Tuesday 14 November 2006

We continued from last week by looking at a very important factor when considering whether there has been a breach of a duty of care, namely a person who claims to have a special skill. He is judged by the standards of a reasonable person possessing the skill which he claims to possess. A solicitor will have the skills of the ‘average’ solicitor, ditto the plumber and car mechanic. He does not have to be the best in his profession, by definition there can only be one.

This can be illustrated by cases of medical negligence. The rule was set in Bolam v Friern Hospital Management Committee (1957). The case is referred to as the “Bolam Test”. The test is the standard of the ordinary skilled man exercising and professing to have that special skill. A man need not possess the highest expert skill at the risk of being found negligent. . . (A) doctor is not guilty of negligence if he has acted in accordance with a practice accepted as proper by a responsible body of medical men skilled in that particular art.”

So all that is necessary is to ask other people who possess the same skill.

If, within a profession, there exist areas of specialist expertise, the claimant is entitled to expect that the defendant will exercise reasonable skill by reference to the expertise claimed. The facts of Matrix Securities Ltd v Theodore Goddard (1997) concerned the alleged negligence of both specialist taxation solicitors and the counsel whom they instructed on behalf of their clients. Although, on the facts, there was no negligence on the part of either legal adviser, it was noted that a solicitor who instructs counsel should not accept, blindly, whatever advice the barrister gives, but should be prepared to exercise his/her own independent judgment as to the accuracy and quality of that advice.

Where hospital treatment is provided by a specialist unit of medical staff (for example in an intensive care unit) there is no concept of “team negligence”. Rather the standard of care to be expected of any individual member of the team is to be determined by reference to the post held by the doctor and the acts which the doctor has elected to perform. Inexperience as such is no defence and a junior doctor may meet his or her own duty of care by seeking the advice and skilled assistance of a more specialist doctor/colleague: Wilsher v Essex Area Health Authority (1987) in the Court of Appeal. We will return to this case later.

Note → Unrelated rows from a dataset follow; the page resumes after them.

/-- The commands of a queue, with what each wants to find there. -/
inductive HostForm : (Fin 4096 → Instr) → (HCmd → Bool) → Prop
  | nop : HostForm .nop (wantOpc 0)
  | put : HostForm .msgPut (fun c => wantOpc 2 c && decide (c.zop = 1))
  | get : HostForm .msgGet (fun c => wantOpc 2 c && decide (c.zop = 2))
  | atomic : HostForm .msgAtomic (fun c => wantOpc 2 c && decide (c.zop = opAtomic))
  | send : HostForm .msgSend (fun c => wantOpc 2 c && decide (c.zop = opSend))
  | reduce : HostForm .msgReduce (fun c => wantOpc 2 c && decide (c.zop = opReduce))
  | matchOp : HostForm .matchOp (wantOpc 3)
  | brick : HostForm .brick (wantOpc 4)
  | arm : HostForm .counterArm (fun c => wantOpc 5 c && decide (c.cop = 3))
  | disarm : HostForm .counterDisarm (fun c => wantOpc 5 c && decide (c.cop = 4))
  | window : HostForm .window (wantOpc 6)
  | createCmq : HostForm .createCmq (wantOpc 0x80)
  | deleteCmq : HostForm .deleteCmq (wantOpc 0x81)
  | createCpq : HostForm .createCpq (wantOpc 0x82)
  | deleteCpq : HostForm .deleteCpq (wantOpc 0x83)
  | pasidReg : HostForm .pasidReg (wantOpc 0x84)
  | pasidUnreg : HostForm .pasidUnreg (wantOpc 0x85)
  | aperture : HostForm .aperture (wantOpc 0x86)

/-- A MSG command of a queue: its message is accepted in the ledger, with JOB = QJOB, and the command goes on until it ends. A
SEND takes its peer's next MSEQ. -/
def MsgForm (op : Fin 4096 → Instr) (z : Nat) : Prop :=
  ∀ (q : Fin 4096) (s : State) (id : Nat) (c : HCmd), CmdAlone s q id c → wantOpc 2 c = true → c.zop = z →
    ((z = opPut ∨ z = opGet) → bf (c.word 4) 0 32 ≠ 0) →
    ∃ s' x, exec (op q) s = .next s' ∧
      tfind s'.zmt.msgs s.zmt.nextMsg = some { cmdMsg s id c with id := s.zmt.nextMsg, mseq := x } ∧
      (z ≠ opSend ∨ peerIdx s (cmdMsg s id c).ep = none → x = 0 ∧ s'.zmt.peers = s.zmt.peers) ∧
      (∀ k p, z = opSend → peerIdx s (cmdMsg s id c).ep = some k → peerOf s k = some p →
        x = p.mseq ∧ peerOf s' k = some { p with mseq := p.mseq + 1 }) ∧
      (∀ k, k ≠ s.zmt.nextMsg → tfind s'.zmt.msgs k = tfind s.zmt.msgs k) ∧
      s'.host.cmds = [(id, { c with started := true, link := some s.zmt.nextMsg })] ∧ s'.host.posts = s.host.posts ∧
      ledRow s' 2 = (ledRow s 2).accept ∧ ctrVal s' 0xC068 1 = ctrVal s 0xC068 1 + 1 ∧ s'.mem = s.mem ∧ s'.out = s.out

/-- A MSG command of no bytes: its message has no packets, and is complete when it is accepted (R219, R220). -/
def MsgEmpty (op : Fin 4096 → Instr) (z : Nat) : Prop :=
  ∀ (q : Fin 4096) (s : State) (id : Nat) (c : HCmd), CmdAlone s q id c → wantOpc 2 c = true → c.zop = z → bf (c.word 4) 0 32 = 0 →
    ∃ s', exec (op q) s = .next s' ∧ CmdEnded c 0 0 0 s s' ∧ (∀ k, k ≠ s.zmt.nextMsg → tfind s'.zmt.msgs k = tfind s.zmt.msgs k) ∧
      ledRow s' 2 = ((ledRow s 2).accept).complete ∧ ctrVal s' 0xC068 2 = ctrVal s 0xC068 2 + 1 ∧ s'.mem = s.mem ∧ s'.out = s.out

/-- A command of a queue that ends at once: under `pre` it ends with the status, word 2 and effect given. -/
def EndsAtOnce (op : Fin 4096 → Instr) (want : HCmd → Bool) (pre : State → HCmd → Prop) (st : State → HCmd → Nat)
    (eff : HCmd → State → State → Prop) : Prop :=
  ∀ (q : Fin 4096) (s : State) (id : Nat) (c : HCmd), CmdAlone s q id c → want c = true → pre s c →
    ∃ s', exec (op q) s = .next s' ∧ CmdEnded c (st s c) 0 0 s s' ∧ eff c s s'

end Sys2Proof.Machine
end

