/-- FENCE, PARK and ENDB wait until the thread's posted loads are answered and its stores have drained, PARK and ENDB for its
coprocessor instructions as well. Then FENCE goes on; a
thread that runs no brick goes on after PARK and ENDB; PARK of a brick leaves the thread IDLE and keeps its registers, pc + 1 and
event registers in a continuation that is queued at once when TDL is 0; ENDB frees the thread and ends its brick with its status.
CPTEST reads whether a unit is ready and enabled, and a stall detector that fires reports to its core's first thread, once.
Where the spec is silent it rests on the model's choices of logs 25, 26, 36 and 160. -/
def Obligations.FenceParkAndEnd : Prop :=
  (∀ (t : Fin 776) (s : State), canIssue s t.val clsS [0] = true →
    ((thr s t.val).posted ≠ [] ∨ storesOf s t.val ≠ [] →
      (∃ s', exec (.fence t) s = .next s' ∧ (thr s' t.val).hold = .fence ∧ (thr s' t.val).pc = (thr s t.val).pc ∧
        (∀ r, getReg s' t.val r = getReg s t.val r) ∧ ThreadFrame t.val s s') ∧
      (level (commitCpx t.val s) t.val ≠ 0 → ∃ s', exec (.park t) s = .next s' ∧ (thr s' t.val).hold = .park ∧ ThreadFrame t.val s s')) ∧
    ((thr s t.val).posted = [] → storesOf s t.val = [] →
      (∃ s', exec (.fence t) s = .next s' ∧ (thr s' t.val).pc = (thr s t.val).pc + 1 ∧ RegFrame t.val 0 s s') ∧
      (level (commitCpx t.val s) t.val ≠ 0 → (∃ c ∈ (thr s t.val).cpx, c.dead = false) →
        ∃ s', exec (.park t) s = .next s' ∧ (thr s' t.val).hold = .park ∧ ThreadFrame t.val s s') ∧
      ((thr s t.val).brick = none → level s t.val ≠ 0 → (thr s t.val).cpx = [] →
        ∃ s', exec (.park t) s = .next s' ∧ (thr s' t.val).pc = (thr s t.val).pc + 1 ∧ RegFrame t.val 0 s s') ∧
      (∀ ws, (thr s t.val).brick = some ws → level s t.val ≠ 0 → (thr s t.val).cpx = [] → s.sched.cont.length < 262144 → (thr s t.val).prg = false →
        (thr s t.val).tdl = 0 →
        ∃ s' slot c q b, exec (.park t) s = .next s' ∧ tfind s.sched.cont slot = none ∧ tfind s'.sched.cont slot = some c ∧
          c.words = ws ∧ c.w = (thr s t.val).w ∧ c.pc = (thr s t.val).pc + 1 ∧ ((thr s t.val).shadow = none → c.st = (thr s t.val).st) ∧
          c.spc = (thr s t.val).spc ∧ c.sst = (thr s t.val).sst ∧ c.ecause = (thr s t.val).ecause ∧ b ∈ rqOf s' q ∧
          b.cont = some slot ∧ b.words = ws ∧ (thr s' t.val).state = .idle ∧ (thr s' t.val).brick = none))) ∧
  (∀ (t : Fin 776) (ra : Fin 32) (s : State), canIssue s t.val clsS [0, ra.val] = true → (thr s t.val).posted = [] →
    storesOf s t.val = [] → (thr s t.val).cpx = [] →
    ((thr s t.val).brick = none →
      ∃ s', exec (.endb t ra) s = .next s' ∧ (thr s' t.val).pc = (thr s t.val).pc + 1 ∧ RegFrame t.val 0 s s') ∧
    (∀ ws, (thr s t.val).brick = some ws →
      ∀ st s1, st = (getReg s t.val ra.val).toNat % 2 ^ 16 → s1 = freeThread t.val (bumpTile t.val 0x01
          (modThr t.val (fun x => { x with hold := .endb st }) (issue t.val clsS 0 [0, ra.val] 0 s))) →
        exec (.endb t ra) s = .next (endBrick ws (endbReason st) st s1) ∧ (thr s1 t.val).state = .idle ∧
          (thr s1 t.val).brick = none)) ∧
  (∀ (t : Fin 776) (rd : Fin 32) (u : Fin 3) (s : State), canIssue s t.val clsC [rd.val] = true →
    ∃ (s' : State) (ready : Bool), exec (.cptest t rd u) s = .next s' ∧ (thr s' t.val).pc = (thr s t.val).pc + 1 ∧
      RegFrame t.val rd.val s s' ∧ (ready = true ↔ t.val < 768 ∧ ∀ v ∈ tileThreads (t.val / 64), ∀ c ∈ (thr s v).cpx, c.unit = u.val →
        u.val ≠ 2 ∧ (c.committed = true ∨ v = t.val)) ∧
      getReg s' t.val rd.val = (if rd.val = 0 then 0 else (if ready then 1 else 0) + (if cpEnabled (commitCpx t.val s) t.val u.val then 2 else 0))) ∧
  (∀ (core : Fin 96) (s : State), stallCounted s core.val = true → s.dbg.fstate ≤ 1 →
    ((coreSt s core.val).fired = true → exec (.stallDetect core) s = .next s) ∧
    ((coreSt s core.val).fired = false → ∃ s', exec (.stallDetect core) s = .next s' ∧ (coreSt s' core.val).fired = true ∧
      thr s' (8 * core.val) = { thr s (8 * core.val) with stall := true } ∧ (∀ u, u ≠ 8 * core.val → thr s' u = thr s u) ∧
      (tileSt s' (core.val / 8)).stalled.getLsbD (core.val % 8) = true ∧ s'.mem = s.mem))
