-- ==== Sys2Proof/Laws/Exec.lean ====
section
/-! SUPPORT. What exec is on each command: one equation per row of the table, true by unfolding. -/

namespace Sys2Proof.Machine

variable (s : State)
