-- ==== Sys2Proof/Laws/KeptLockCmd.lean ====
section
/-! SUPPORT. What every operation of Machine/LockCmd.lean keeps. -/

namespace Sys2Proof.Machine

variable {k0 : State}

theorem execAcquireTry_kept (lock : Fin 4096) (master : BitVec 16) (prio : Fin 16) (s : State) (hs : Kept k0 s) :
    KeptO k0 (execAcquireTry lock master prio s) := by
  unfold execAcquireTry
  with_reducible repeat' first
    | assumption | apply KeptO.next | apply lockReply_kept | apply lockAcquire_kept | dsimp only

theorem execAcquireQueue_kept (lock : Fin 4096) (master : BitVec 16) (req : LockCome) (s : State) (hs : Kept k0 s) :
    KeptO k0 (execAcquireQueue lock master req s) := by
  unfold execAcquireQueue
  with_reducible repeat' first
    | assumption | apply KeptO.next | apply lockMeet_kept

theorem execRelease_kept (lock : Fin 4096) (master : BitVec 16) (s : State) (hs : Kept k0 s) :
    KeptO k0 (execRelease lock master s) := by
  unfold execRelease
  with_reducible repeat' first
    | assumption | apply KeptO.next | apply lockReply_kept | apply lockRelease_kept | dsimp only

theorem execLockQuery_kept (lock : Fin 4096) (master : BitVec 16) (s : State) (hs : Kept k0 s) :
    KeptO k0 (execLockQuery lock master s) := by
  unfold execLockQuery
  with_reducible repeat' first
    | assumption | apply KeptO.next | apply lockReply_kept | apply lockQuery_kept | dsimp only

theorem execLeaseExpiry_kept (lock : Fin 4096) (s : State) (hs : Kept k0 s) :
    KeptO k0 (execLeaseExpiry lock s) := by
  unfold execLeaseExpiry
  with_reducible repeat' first
    | assumption | apply KeptO.next | apply bump_kept | apply breakLock_kept | apply Kept.ite | intro _ | dsimp only
    | split

theorem wrBreakLock_kept (a0 : Nat) (v0 : Bytes) (s : State) (hs : Kept k0 s) :
    Kept k0 (wrBreakLock a0 v0 s).2 := by
  unfold wrBreakLock
  with_reducible repeat' first
    | assumption | apply bump_kept | apply breakLock_kept | apply Kept.ite | intro _ | dsimp only | split

theorem execBreakLock_kept (h : DHdr) (v : Bytes) (s : State) (hs : Kept k0 s) :
    KeptO k0 (execBreakLock h v s) := by
  unfold execBreakLock
  with_reducible repeat' first
    | assumption | apply KeptO.next | apply dictWriteRow_kept | apply wrBreakLock_kept | intro _ | dsimp only

theorem groupWrite_kept (g c : Nat) (s : State) (hs : Kept k0 s) :
    Kept k0 (groupWrite g c s) := by
  unfold groupWrite
  with_reducible repeat' first
    | assumption | apply setVal_kept | apply startLease_kept | apply modLock_kept | apply Kept.ite | apply Kept.foldl
    | intro _ | dsimp only

theorem wrGroup_kept (g : Nat) (a0 : Nat) (v0 : Bytes) (s : State) (hs : Kept k0 s) :
    Kept k0 (wrGroup g a0 v0 s).2 := by
  unfold wrGroup
  with_reducible repeat' first
    | assumption | apply groupWrite_kept | intro _ | dsimp only

theorem execLockGroupConfig_kept (h : DHdr) (g : Fin 64) (v : Bytes) (s : State) (hs : Kept k0 s) :
    KeptO k0 (execLockGroupConfig h g v s) := by
  unfold execLockGroupConfig
  with_reducible repeat' first
    | assumption | apply KeptO.next | apply dictWriteRow_kept | apply wrGroup_kept | intro _ | dsimp only

theorem rdLockState_kept (a0 : Nat) (s : State) (hs : Kept k0 s) :
    Kept k0 (rdLockState a0 s).2.2 := by
  unfold rdLockState
  with_reducible repeat' first
    | assumption | dsimp only | split

theorem execLockStateRead_kept (h : DHdr) (s : State) (hs : Kept k0 s) :
    KeptO k0 (execLockStateRead h s) := by
  unfold execLockStateRead
  with_reducible repeat' first
    | assumption | apply KeptO.next | apply dictReadRow_kept | apply rdLockState_kept | intro _ | dsimp only

end Sys2Proof.Machine
end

The Bolam test is applicable to diagnosis and treatment. A different question is the extent to which a doctor should inform a patient of the risks inherent in a particular course of treatment, so that the patient can give “informed” consent. In Sidaway v Bethlem Royal Hospital Governors (1985), a case we have already discussed, the claimant suffered from neck pains and was advised by her surgeon that she should have an operation. The surgeon did not tell her that there was a 1% risk of damage to the spinal cord from such an operation. The claimant consented to the operation but suffered damage to her spinal cord, without negligence on the part of the surgeon. The House of Lords held that there is no doctrine of informed consent in English law.

There will be some situations where the doctor considers that disclosure of certain information regarding risks will undermine the patient’s ability to cope with his condition. Here a doctor will be justified in remaining silent about the risks. The difficulty in these cases is the medical view that patients may not undertake treatment likely to be beneficial if they know that there is even a slight risk involved. Balanced against this is the patient’s right to know, so that he can give consent based on genuine choice.

So far as proving the breach is concerned, the basic rule is that he who alleges must prove. The burden of proof lies on the claimant to prove (on civil standard) that the defendant acted without reasonable care. To this there are two exceptions, one statutory and one coming from the common law.

Section 11 CIVIL EVIDENCE ACT 1968 provides that a conviction on a criminal charge is admissible as evidence in a civil case based on the same facts. To escape liability the defendant must prove he was not negligent. This could apply, for example in motor accident cases. If the defendant has been convicted of dangerous driving then a rebuttable presumption of negligence is created. Whilst this might seem difficult it is not necessarily the case that driving through a red traffic light (a crime) amounts to negligence (a tort).

Of far more importance to us is RES IPSA LOQUITUR, which means that the thing speaks for itself. In some circumstances the court are prepared to accept that the defendant is negligent without hearing detailed evidence. The origins lie in the case of Scott v London and St Katherines Docks (1865), where the claimant was struck by some bags of sugar when walking past the defendant’s warehouse.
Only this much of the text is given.